Newspaper editorials have openly appealed to the clerics not to waste the opportunity to mend relations with the US and have called on President Khatami to join the alliance.
Thanks for the flag.
Things are looking up.
You know, don't revolutions ever END? We don't go around saying we're in the 225th year of the American Revolution.
He had traveled the world over, many times. Tehran was his favorite business trip destination (except for cab rides), so he said.
The Shah was a tyrant, but a western looking one. Law abiding folks could get educated at home and abroad, and reap the benefits of a growing economy. That basically all changed, with the mullahs. But the western, liberal legacy remains.
I was enraged over our hostages. Yet compared to the current breed of terrorists, and their crimes against humanity, the Iran event was fairly tame.
If this "uprising" results in some liberalization, and movement toward normal relations with the west, I support it, obviously. I don't look for a 180 degree shift, but it signals significant discontent; which will be placated, or stamped down.
If it were to be stamped down, it won't go away. The Shah's son has been in the US all along, as a "shadow" candidate, to again lead "his" nation. Just as the Shah was forced out, so could the current mullah fanatics be put under extreme pressure.

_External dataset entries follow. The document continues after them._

-- ==== Sys2Proof/Tests/Slice0.lean ====
section
/-! SUPPORT. The model's own tests. Every expected result is taken from spec/95_test_vectors.md (the
vector or source example is named), from a rule's example, or from an encoding string of
spec/opcode_table.json; the witnesses show that the hypotheses of each statement are met. -/

namespace Sys2Proof.Tests

open Sys2Proof Sys2Proof.Machine

/-- The timestamp of the tests: some timestamp, no matter which. -/
def ts0 : Timestamp := Config.someTimestamp

/-- A machine with one instance whose registers are `f` and on which a FEED presents `bs`. -/
def feeding (f : Framer) (bs : List Byte) : State :=
  { State.reset with slots := [.live { sink := 0, framer := f, call := some (FeedCall.over bs ts0) }] }

/-- The registers of instance 0 in the state an outcome gives. -/
def framerOf (o : Host.Outcome State Fault Refusal) : Option Framer :=
  match o with
  | .next s => (s.live? 0).map Instance.framer
  | .fault _ => none
  | .refused _ => none

/-- The registers after one step on the byte `b`. -/
def after (f : Framer) (b : Byte) : Option Framer := framerOf (step (feeding f [b]))

/-- What the spec's vectors show of the registers: st, rs, mbuf, sxbuf, and the messages with their timestamps. -/
structure Shown where
  st : ParserState
  rs : Option Byte
  mbuf : List Byte
  sxbuf : List Byte
  out : List (List Byte)
  deriving DecidableEq, Repr

/-- What the vectors show of the registers `f`. -/
def shown (f : Framer) : Shown := { st := f.st, rs := f.rs, mbuf := f.mbuf, sxbuf := f.sxbuf, out := f.out.map Emission.msg }

/-- Registers in Header with a running status. -/
def running (r : Byte) : Framer := { Framer.reset with rs := some r }

/-- Registers in Params. -/
def underWay (bs : List Byte) (len : Fin 4) : Framer :=
  { Framer.reset with st := .params, rs := bs.head?, explen := len, mbuf := bs }

/-- Registers in SysEx, with no running status. -/
def openFrame (bs : List Byte) : Framer := { Framer.reset with st := .sysEx, sxbuf := bs }

/-! ## Well-formedness: an ill-formed term for each check -/

theorem test_hdrStatus_wants_a_status_byte : (Instr.hdrStatus 0x7F#8).wellFormed = false := by decide
theorem test_hdrStatus_wants_not_F0 : (Instr.hdrStatus 0xF0#8).wellFormed = false := by decide
theorem test_hdrDataRs_wants_a_data_byte : (Instr.hdrDataRs 0x80#8).wellFormed = false := by decide
theorem test_hdrDataNors_wants_a_data_byte : (Instr.hdrDataNors 0xFF#8).wellFormed = false := by decide
theorem test_sxAppend_wants_not_F0 : (Instr.sxAppend 0xF0#8).wellFormed = false := by decide
theorem test_sxAppend_wants_not_F7 : (Instr.sxAppend 0xF7#8).wellFormed = false := by decide
theorem test_well_formed_rows :
    (Instr.hdrStatus 0x80#8).wellFormed ∧ (Instr.hdrDataRs 0x7F#8).wellFormed ∧
    (Instr.hdrDataNors 0x00#8).wellFormed ∧ (Instr.sxAppend 0xF8#8).wellFormed ∧
    (Instr.prmAppend 0xF0#8).wellFormed := by decide

/-! ## Decoding: a word written out for every BYTE row from its encoding string; the STEP rows' bytes
decode to BYTE rows and the CMD rows have no word (30_encoding.md R98) -/

theorem test_decode_data : decode [0b01111110#8, 0xF0#8] = .ok (.data 0b1111110#7, [0xF0#8]) := by decide
theorem test_decode_channel :
    decodeByte 0b10000001#8 = .st8n 0b0001#4 ∧ decodeByte 0b10010010#8 = .st9n 0b0010#4 ∧
    decodeByte 0b10100100#8 = .stAn 0b0100#4 ∧ decodeByte 0b10111000#8 = .stBn 0b1000#4 ∧
    decodeByte 0b11001110#8 = .stCn 0b1110#4 ∧ decodeByte 0b11011101#8 = .stDn 0b1101#4 ∧
    decodeByte 0b11101011#8 = .stEn 0b1011#4 := by decide
theorem test_decode_system :
    decodeByte 0b11110000#8 = .sysexStart ∧ decodeByte 0b11110001#8 = .scF1 ∧
    decodeByte 0b11110010#8 = .scF2 ∧ decodeByte 0b11110011#8 = .scF3 ∧
    decodeByte 0b11110100#8 = .undefF4 ∧ decodeByte 0b11110101#8 = .undefF5 ∧
    decodeByte 0b11110110#8 = .scF6 ∧ decodeByte 0b11110111#8 = .eoxF7 ∧
    decodeByte 0b11111000#8 = .rtF8 ∧ decodeByte 0b11111001#8 = .undefF9 ∧
    decodeByte 0b11111010#8 = .rtFA ∧ decodeByte 0b11111011#8 = .rtFB ∧
    decodeByte 0b11111100#8 = .rtFC ∧ decodeByte 0b11111101#8 = .undefFD ∧
    decodeByte 0b11111110#8 = .rtFE ∧ decodeByte 0b11111111#8 = .rtFF := by decide
theorem test_decode_empty : decode [] = .error .emptyStream := by decide
theorem test_decodeTableWord : decodeTableWord 8 0xB7 = some (.stBn 7#4) := by decide
theorem test_encode_row : encode (.hdrStatus 0xC1#8) = some [0xC1#8] ∧ encode (.new 0) = none := by decide

/-- 95_test_vectors.md section 2: the totals of LEN over all bytes. -/
theorem test_len_totals :
    (((List.range 256).map fun n => lenOf (BitVec.ofNat 8 n)).count 0,
      ((List.range 256).map fun n => lenOf (BitVec.ofNat 8 n)).count 1,
      ((List.range 256).map fun n => lenOf (BitVec.ofNat 8 n)).count 2,
      ((List.range 256).map fun n => lenOf (BitVec.ofNat 8 n)).count 3) = (134, 7, 34, 81) := by
  decide +kernel

/-! ## One byte from reset, every BYTE row (95_test_vectors.md section 3) -/

theorem test_V_H1_data : (after Framer.reset 0x3C#8).map shown =
    some ⟨.header, none, [], [], []⟩ := by decide
theorem test_V_H2_st8n : (after Framer.reset 0x80#8).map shown =
    some ⟨.params, some 0x80#8, [0x80#8], [], []⟩ := by decide
theorem test_st9n_R67 : (after Framer.reset 0x90#8).map shown =
    some ⟨.params, some 0x90#8, [0x90#8], [], []⟩ := by decide
theorem test_V_H3_stAn : (after Framer.reset 0xA1#8).map shown =
    some ⟨.params, some 0xA1#8, [0xA1#8], [], []⟩ := by decide
theorem test_V_H4_stBn : (after Framer.reset 0xB0#8).map shown =
    some ⟨.params, some 0xB0#8, [0xB0#8], [], []⟩ := by decide
theorem test_V_H5_stCn : (after Framer.reset 0xC5#8).map shown =
    some ⟨.params, some 0xC5#8, [0xC5#8], [], []⟩ := by decide
theorem test_V_H6_stDn : (after Framer.reset 0xD2#8).map shown =
    some ⟨.params, some 0xD2#8, [0xD2#8], [], []⟩ := by decide
theorem test_V_H7_stEn : (after Framer.reset 0xE0#8).map shown =
    some ⟨.params, some 0xE0#8, [0xE0#8], [], []⟩ := by decide
theorem test_V_H8_sysexStart : (after Framer.reset 0xF0#8).map shown =
    some ⟨.sysEx, none, [], [0xF0#8], []⟩ := by decide
theorem test_V_H9_scF1 : (after Framer.reset 0xF1#8).map shown =
    some ⟨.params, some 0xF1#8, [0xF1#8], [], []⟩ := by decide
theorem test_V_H10_scF2 : (after Framer.reset 0xF2#8).map shown =
    some ⟨.params, some 0xF2#8, [0xF2#8], [], []⟩ := by decide
theorem test_V_H11_scF3 : (after Framer.reset 0xF3#8).map shown =
    some ⟨.params, some 0xF3#8, [0xF3#8], [], []⟩ := by decide
theorem test_V_H12_undefF4 : (after Framer.reset 0xF4#8).map shown =
    some ⟨.header, some 0xF4#8, [], [], []⟩ := by decide
theorem test_V_H13_undefF5 : (after Framer.reset 0xF5#8).map shown =
    some ⟨.header, some 0xF5#8, [], [], []⟩ := by decide
theorem test_V_H14_scF6 : (after Framer.reset 0xF6#8).map shown =
    some ⟨.header, some 0xF6#8, [], [], [[0xF6#8]]⟩ := by decide
theorem test_V_H15_eoxF7 : (after Framer.reset 0xF7#8).map shown =
    some ⟨.header, some 0xF7#8, [], [], []⟩ := by decide
theorem test_V_H16_rtF8 : (after Framer.reset 0xF8#8).map shown =
    some ⟨.header, some 0xF8#8, [], [], [[0xF8#8]]⟩ := by decide
theorem test_V_H17_undefF9 : (after Framer.reset 0xF9#8).map shown =
    some ⟨.header, some 0xF9#8, [], [], []⟩ := by decide
theorem test_V_H18_rtFA : (after Framer.reset 0xFA#8).map shown =
    some ⟨.header, some 0xFA#8, [], [], [[0xFA#8]]⟩ := by decide
theorem test_V_H19_rtFB : (after Framer.reset 0xFB#8).map shown =
    some ⟨.header, some 0xFB#8, [], [], [[0xFB#8]]⟩ := by decide
theorem test_V_H20_rtFC : (after Framer.reset 0xFC#8).map shown =
    some ⟨.header, some 0xFC#8, [], [], [[0xFC#8]]⟩ := by decide
theorem test_V_H21_undefFD : (after Framer.reset 0xFD#8).map shown =
    some ⟨.header, some 0xFD#8, [], [], []⟩ := by decide
theorem test_V_H22_rtFE : (after Framer.reset 0xFE#8).map shown =
    some ⟨.header, some 0xFE#8, [], [], [[0xFE#8]]⟩ := by decide
theorem test_V_H23_rtFF : (after Framer.reset 0xFF#8).map shown =
    some ⟨.header, some 0xFF#8, [], [], [[0xFF#8]]⟩ := by decide

/-- The expected lengths after V-H5 and V-H7. -/
theorem test_explen : (after Framer.reset 0xC5#8).map Framer.explen = some 2 ∧
    (after Framer.reset 0xE0#8).map Framer.explen = some 3 := by decide

/-! ## The other states, one byte each -/

/-- V-H31: a data byte under LEN(rs) = 1 is dropped. -/
theorem test_V_H31_data : (after (running 0xF6#8) 0x10#8).map shown =
    some ⟨.header, some 0xF6#8, [], [], []⟩ := by decide
/-- V-P2: a realtime byte in Params is swallowed. -/
theorem test_V_P2_rtF8 : (after (underWay [0x90#8] 3) 0xF8#8).map shown =
    some ⟨.params, some 0x90#8, [0x90#8, 0xF8#8], [], []⟩ := by decide
/-- V-P3: a status byte in Params completes the message; the running status stays. -/
theorem test_V_P3_st8n : (after (underWay [0x90#8, 0x3C#8] 3) 0x80#8).map shown =
    some ⟨.header, some 0x90#8, [], [], [[0x90#8, 0x3C#8, 0x80#8]]⟩ := by decide
/-- V-P4: F0 in Params opens no frame. -/
theorem test_V_P4_sysexStart : (after (underWay [0xB0#8] 3) 0xF0#8).map shown =
    some ⟨.params, some 0xB0#8, [0xB0#8, 0xF0#8], [], []⟩ := by decide
/-- V-P6: a two-byte message completed by F7. -/
theorem test_V_P6_eoxF7 : (after (underWay [0xC0#8] 2) 0xF7#8).map shown =
    some ⟨.header, some 0xC0#8, [], [], [[0xC0#8, 0xF7#8]]⟩ := by decide
/-- V-X3: a channel status inside a frame is swallowed and is no running status. -/
theorem test_V_X3_st9n : (after (openFrame [0xF0#8, 0x01#8]) 0x90#8).map shown =
    some ⟨.sysEx, none, [], [0xF0#8, 0x01#8, 0x90#8], []⟩ := by decide

/-! ## The STEP rows on their own -/

/-- 42_sysex_state.md R141, HMC section 8: the repair of a frame. -/
theorem test_S3_sxRestart : (framerOf (exec .sxRestart (feeding (openFrame [0xF0#8, 0x01#8, 0x02#8]) [0xF0#8]))).map
    shown = some ⟨.sysEx, none, [], [0xF0#8], [[0xF0#8, 0x01#8, 0x02#8, 0xF7#8]]⟩ := by decide
/-- V-X2: two F0 in a row emit the empty frame. -/
theorem test_V_X2_sxRestart : (framerOf (exec .sxRestart (feeding (openFrame [0xF0#8]) [0xF0#8]))).map shown =
    some ⟨.sysEx, none, [], [0xF0#8], [[0xF0#8, 0xF7#8]]⟩ := by decide
/-- V-X1: the empty frame. -/
theorem test_V_X1_sxEox : (framerOf (exec .sxEox (feeding (openFrame [0xF0#8]) [0xF7#8]))).map shown =
    some ⟨.header, none, [], [], [[0xF0#8, 0xF7#8]]⟩ := by decide
/-- 42_sysex_state.md R142, its example. -/
theorem test_sxAppend : (framerOf (exec (.sxAppend 0x7E#8) (feeding (openFrame [0xF0#8]) [0x7E#8]))).map shown =
    some ⟨.sysEx, none, [], [0xF0#8, 0x7E#8], []⟩ := by decide
/-- 43_params_state.md R152, its example. -/
theorem test_prmAppend : (framerOf (exec (.prmAppend 0x00#8) (feeding (underWay [0xE0#8] 3) [0x00#8]))).map shown =
    some ⟨.params, some 0xE0#8, [0xE0#8, 0x00#8], [], []⟩ := by decide
/-- 43_params_state.md R151, HMC section 8. -/
theorem test_S1_prmAppend :
    (framerOf (exec (.prmAppend 0x64#8) (feeding (underWay [0x90#8, 0x3C#8] 3) [0x64#8]))).map shown =
    some ⟨.header, some 0x90#8, [], [], [[0x90#8, 0x3C#8, 0x64#8]]⟩ := by decide
/-- V-H24: a two-byte message under running status. -/
theorem test_V_H24_hdrDataRs : (framerOf (exec (.hdrDataRs 0x08#8) (feeding (running 0xC5#8) [0x08#8]))).map shown =
    some ⟨.header, some 0xC5#8, [], [], [[0xC5#8, 0x08#8]]⟩ := by decide
/-- 41_header_state.md R129, its example. -/
theorem test_S1_hdrDataRs : (framerOf (exec (.hdrDataRs 0x40#8) (feeding (running 0x90#8) [0x40#8]))).map shown =
    some ⟨.params, some 0x90#8, [0x90#8, 0x40#8], [], []⟩ := by decide
/-- V-H25: a realtime byte in Header replaces the running status. -/
theorem test_V_H25_hdrStatus : (framerOf (exec (.hdrStatus 0xF8#8) (feeding (running 0x90#8) [0xF8#8]))).map shown =
    some ⟨.header, some 0xF8#8, [], [], [[0xF8#8]]⟩ := by decide
/-- V-H30: a frame leaves the running status alone. -/
theorem test_V_H30_hdrSysexStart : (framerOf (exec .hdrSysexStart (feeding (running 0x90#8) [0xF0#8]))).map shown =
    some ⟨.sysEx, some 0x90#8, [], [0xF0#8], []⟩ := by decide
/-- V-H32: a leading data byte is dropped. -/
theorem test_V_H32_hdrDataNors : (framerOf (exec (.hdrDataNors 0x3C#8) (feeding Framer.reset [0x3C#8]))).map shown =
    some ⟨.header, none, [], [], []⟩ := by decide
/-- 30_encoding.md R98: a row of another state does not apply. -/
theorem test_row_of_another_state : (match exec .sxEox (feeding Framer.reset [0xF7#8]) with
    | .refused r => some r
    | _ => none) = some .rowDoesNotApply := by decide

/-! ## The operations -/

/-- HMC section 8 (S4): offset 1, count 3 of five bytes is the window of indices 1, 2, 3. -/
theorem test_S4_window : windowOf 1 3 5 = some (1, 4) := by decide
/-- V-W2 to V-W7: the no-ops and the clamped window. -/
theorem test_V_W_windows : windowOf 0 0 3 = none ∧ windowOf 0 (-1) 3 = none ∧ windowOf (-1) 3 3 = none ∧
    windowOf 3 1 3 = none ∧ windowOf 2 100 3 = some (2, 3) ∧ windowOf 0 1 0 = none := by decide
/-- V-W9: the FEED opens the window of indices 3 to 5 with its timestamp, whichever that is. -/
theorem test_V_W9_feed (ts : Timestamp) :
    (match exec (.feed 0 [0x90, 0x3C, 0x40, 0x80, 0x3C, 0x00] 3 3 ts) State.reset with
    | .next s => ((s.live? 0).bind Instance.call).map fun c => (c.cursor, c.stop, c.ts, c.data.read 3)
    | _ => none) = some (3, 6, ts, some 0x80#8) := rfl
/-- 40_feed_command.md R106: a message carries the timestamp of the FEED that completed it. -/
theorem test_R106_timestamp (ts : Timestamp) :
    Framer.out (Framer.step 0x64#8 ts (underWay [0x90#8, 0x3C#8] 3)) =
      [{ msg := [0x90#8, 0x3C#8, 0x64#8], ts := ts }] := rfl
/-- 70_reset_and_hazards.md R206: after the last byte of its window, which emits, the FEED is suspended
while the sink runs, and a FEED that the sink makes on the same instance is refused (R194). -/
theorem test_R206_sink_of_last_byte : (match step (feeding Framer.reset [0xF8#8]) with
    | .next s => (match exec (.feed 0 [0xF8#8] 0 1 ts0) s with
      | .refused x => some x
      | _ => none)
    | _ => none) = some .overlappingFeed := by decide
/-- Its next turn ends that FEED. -/
theorem test_feed_returns : (match runSteps 2 (feeding Framer.reset [0xF8#8]) with
    | .next s => some (s.live? 0).isSome
    | _ => none) = some true ∧ (match runSteps 2 (feeding Framer.reset [0xF8#8]) with
    | .next s => (s.live? 0).map fun i => i.call.isSome
    | _ => none) = some false := by decide
/-- 40_feed_command.md R113: NEW adds an instance in the reset state. -/
theorem test_new : (match exec (.new 7) State.reset with
    | .next s => (s.live? 1).map fun i => shown i.framer
    | _ => none) = some ⟨.header, none, [], [], []⟩ := by decide
/-- R113: the new instance is bound to the sink NEW was given. -/
theorem test_new_sink : (match exec (.new 7) State.reset with
    | .next s => (s.live? 1).map Instance.sink
    | _ => none) = some 7 := by decide
/-- 70_reset_and_hazards.md R202: DISCARD emits nothing for the pending message. -/
theorem test_discard : (match exec (.discard 0)
      { State.reset with slots := [.live { sink := 3, framer := underWay [0x90#8, 0x3C#8] 3, call := none }] } with
    | .next s => some s.slots
    | _ => none) = some [.discarded 3 []] := by decide
/-- V-C10, under any timestamp. -/
theorem test_V_C10_chunk (ts : Timestamp) : chunksOf 3 [0x90, 0x3C, 0x40, 0x80, 0x3C, 0x00, 0xF8] ts =
    [⟨[0x90, 0x3C, 0x40], ts⟩, ⟨[0x80, 0x3C, 0x00], ts⟩, ⟨[0xF8], ts⟩] := rfl
/-- V-C12: a frame is cut in the middle and nothing is inserted. -/
theorem test_V_C12_chunk (ts : Timestamp) : chunksOf 4 [0xF0, 0x01, 0x02, 0x03, 0x04, 0x05, 0xF7] ts =
    [⟨[0xF0, 0x01, 0x02, 0x03], ts⟩, ⟨[0x04, 0x05, 0xF7], ts⟩] := rfl
/-- The word placed by withFetchWord is the very next instruction (V-H8). -/
theorem test_withFetchWord : (framerOf (step (State.reset.withFetchWord 8 0xF0))).map shown =
    some ⟨.sysEx, none, [], [0xF0#8], []⟩ := by decide
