-- ==== Sys2Proof/Machine/Memops.lean ====
section
/-! DEFINITION. The memory family: WRITE_R, WRITE_A, READ_R, READ_A (spec R200 to R206). -/

namespace Sys2Proof.Machine

/-- Store a value at a data address, or `MEM_OUT_OF_RANGE` (R71, R200). -/
def storeAt (s : State) (a : Int) (v : Value) (k : State → Result) : Result :=
  match s.mem.write a v with
  | some m => k { s with mem := m }
  | none => raiseFault .memOutOfRange s

/-- Load the value at a data address, or `MEM_OUT_OF_RANGE` (R70, R200). -/
def loadAt (s : State) (a : Int) (k : Value → Result) : Result :=
  match s.mem.read a with
  | some v => k v
  | none => raiseFault .memOutOfRange s

/-- `WRITE_R` (R203): register-indexed store. -/
def execWriteR (rs ri : Reg) (s : State) : Result :=
  withIndex s ri fun a => storeAt s a (s.reg rs) fun s1 => .next (s1.advance 3)

/-- `WRITE_A` (R204): literal-address store. -/
def execWriteA (rs : Reg) (addr : Int) (s : State) : Result :=
  storeAt s addr (s.reg rs) fun s1 => .next (s1.advance 6)

/-- `READ_R` (R205): register-indexed load; the address is computed before the destination is written. -/
def execReadR (ri rd : Reg) (s : State) : Result :=
  withIndex s ri fun a => loadAt s a fun v => .next ((s.setReg rd v).advance 3)

/-- `READ_A` (R206): literal-address load. -/
def execReadA (addr : Int) (rd : Reg) (s : State) : Result :=
  loadAt s addr fun v => .next ((s.setReg rd v).advance 6)

end Sys2Proof.Machine
end

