-- ==== Sys2Proof/Machine/Stack.lean ====
section
/-! DEFINITION. The stack and register transfer family: PUSH_V, PUSH_R, POP, POP_R (spec R160 to R163). -/

namespace Sys2Proof.Machine

/-- `PUSH_V` (R160): the immediate's pattern exactly. -/
def execPushV (d : Value) (s : State) : Result :=
  withRoom s fun st => .next ((s.setStack (d :: st)).advance 9)

/-- `PUSH_R` (R161): the register's pattern; the register is not cleared. -/
def execPushR (r : Reg) (s : State) : Result :=
  withRoom s fun st => .next ((s.setStack (s.reg r :: st)).advance 2)

/-- `POP` (R162): the top is discarded. -/
def execPop (s : State) : Result :=
  withTop s fun _ rest => .next ((s.setStack rest).advance 1)

/-- `POP_R` (R163): the top goes to the register. -/
def execPopR (r : Reg) (s : State) : Result :=
  withTop s fun v rest => .next (((s.setStack rest).setReg r v).advance 2)

end Sys2Proof.Machine
end

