/-- R64, R66: a bank of size 0 or less, or whose allocation fails, is not created; else the address space grows by the size,
the new elements hold what they were given, and every element there before reads as it did. Rests on the spec's own
decision D18. That the host's request says whether the allocation succeeds, so that every size above 0 is created where
it does, and the form of the contents are the model's choices (log 13). -/
def Obligations.BankCreation : Prop :=
  ∀ (m : Memory) (size : Int) (fill : Value) (init : List Value),
    (∀ allocated, size ≤ 0 → m.createBank size fill init allocated = none) ∧
    (m.createBank size fill init false = none) ∧
    (0 < size → ∃ m', m.createBank size fill init true = some m' ∧
      (m'.total : Int) = m.total + size ∧
      (∀ a : Int, a < m.total → m'.read a = m.read a) ∧
      (∀ k : Nat, (k : Int) < size → m'.read (m.total + k) = some (init.getD k fill)))

/-! ## Invariants and whole-machine rules -/

/-- The model's reset state is the constructed CPU after `reset` (log 2), its `ip` 0 in both (log 3), and both satisfy the
invariant. -/
def Obligations.ResetSatisfiesTheInvariant : Prop :=
  State.reset.Inv ∧ State.constructed.Inv ∧ State.constructed.doReset = State.reset

/-- Every step keeps the invariant: lifecycle, canonical memory, capacities, code length.
That the host's transactions, and waiting for one, are steps is the model's choice (logs 4, 5). -/
def Obligations.EveryStepKeepsTheInvariant : Prop :=
  ∀ s t : State, s.Inv → step s = .next t → t.Inv

/-- A state that satisfies the invariant always has a next state: the machine never stops by a fault or a refusal of the
model.
That an idle CPU with no request, and a read the host never answers (U21), have a next state, the same one, is the model's
choice (logs 5, 6). -/
def Obligations.InvariantStatesNeverStop : Prop :=
  ∀ s : State, s.Inv → ∃ t, step s = .next t

/-- R26, R28: in a launch whose return addresses and `ip` are at most `CODE_LEN`, they stay so; and a launch that starts on
an empty call-return stack is one. -/
def Obligations.ReturnAddressesStayInTheCode : Prop :=
  (∀ s t : State, s.execActive = true → s.NoStaleReturn → step s = .next t → t.NoStaleReturn) ∧
  (∀ (s : State) (code : List Byte), s.callStack = some [] → (s.launch code).NoStaleReturn)

/-- R22: while a launch runs a step changes no register but the one its instruction names as a destination. -/
def Obligations.OnlyTheNamedRegisterIsWritten : Prop :=
  ∀ (s t : State) (i : Instr) (r : Reg), s.AtInstr i → step s = .next t → i.writes ≠ some r → t.reg r = s.reg r

/-- R36, R45, R63: no instruction changes the code, the parameters or the host's queue; memory changes only by `write`, and
its banks keep their number and sizes (R64). The queue is the model's (log 4). -/
def Obligations.LaunchKeepsCodeAndMemoryLayout : Prop :=
  ∀ s t : State, s.execActive = true → step s = .next t →
    t.code = s.code ∧ t.params = s.params ∧ t.hostQueue = s.hostQueue ∧
    t.mem.banks.map Bank.size = s.mem.banks.map Bank.size ∧
    (t.mem ≠ s.mem → ∃ rs, (∃ ri, fetchDecode s = .ok (.writeR rs ri)) ∨ (∃ a, fetchDecode s = .ok (.writeA rs a)))

/-- R44, R187: a step reads at most one console token and writes at most one value, in order, and only `in` reads and only
`out` writes. The lists are the model's form of the console (logs 6, 10). -/
def Obligations.ConsoleMovesOneValueAtATime : Prop :=
  ∀ s t : State, s.execActive = true → step s = .next t →
    (t.inTokens = s.inTokens ∨
      (t.inTokens = s.inTokens.tail ∧ (fetchDecode s = .ok .input ∨ ∃ r, fetchDecode s = .ok (.inputR r)))) ∧
    (t.outValues = s.outValues ∨
      ∃ v, t.outValues = s.outValues ++ [v] ∧ (fetchDecode s = .ok .output ∨ ∃ r, fetchDecode s = .ok (.outputR r)))

/-! ## Arithmetic -/

/-- R145: `add`, the sum rounded as R141 says, a NaN of any pattern (R143, log 8).
Rests on the spec's own decisions D1 and D20. -/
def Obligations.AddPushesTheRoundedSum : Prop :=
  Shape .add .f0 1 0x01 ∧ DecodesAlone .add ∧ Underflows .add 2 ∧
  (∀ (s : State) (a b : Value) (rest : List Value), s.opStack = some (a :: b :: rest) →
    ∃ r, IsSum a b r ∧ Pushes (exec .add s) s rest r) ∧
  -- +inf + -inf, +0 + -0, -0 + -0, 1e308 + 1e308, 3 + 4
  LeavesNaN .add [0xFFF0000000000000, 0x7FF0000000000000] ∧
  Leaves .add [0x8000000000000000, 0x0000000000000000] 0x0000000000000000 ∧
  Leaves .add [0x8000000000000000, 0x8000000000000000] 0x8000000000000000 ∧
  Leaves .add [0x7FE1CCF385EBC8A0, 0x7FE1CCF385EBC8A0] 0x7FF0000000000000 ∧
  Leaves .add [0x4010000000000000, 0x4008000000000000] 0x401C000000000000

Iranians are NOT arabs; they carefully classify themselves as "caucasians" and "ayrians." Before the revolution, there were Jews in Iran, but most fled for their lives. Same for Christians, I expect.
The citizens have had it both ways, now: Under the Shah, and under the mullahs. Are they changing choices? Do they have a say?
Interesting question, actually. Revolutions are often fought and won with a lot of young men. They take power, rise through the ranks... And the Revolution continues.
The Revolution ends when the youngest revolutionary dies of old age.
Remember when the Soviets went through Brezhnev, Andropov, Chernenko, and finally Gorbachev in the space of a few years? The first three were pretty much the last of the Bolshevik Revolutionaries in the Politburo. Once they were gone, the revolution died, and voila! ...Perestroika.
Similar stuff is starting to happen now in China.
Give it another 10 or 20 years, and it'll happen in the American Civil Rights movement, as well.
Jesse and Sharpton are just about the last of the active orifinal arm-linkers.
I know that in Iran there are struggles between different sides unlike in the Arab countries. Also, this conflict in Iran is serious enough that he hard-line group in charge has killed dozens of opponents I believe in the last 5 years.
Second, if the locals want freedom they may just have to go earn it themselves instead of depending on others to do it for them.
Be careful what you ask for, my friend, you just might get it! Stay well and vigilant...FRegards
I don't believe this source when the news is bad. I have to doubt it when the news is good.
Ahh, a follower of the great philosopher, Al Bundy! LOL!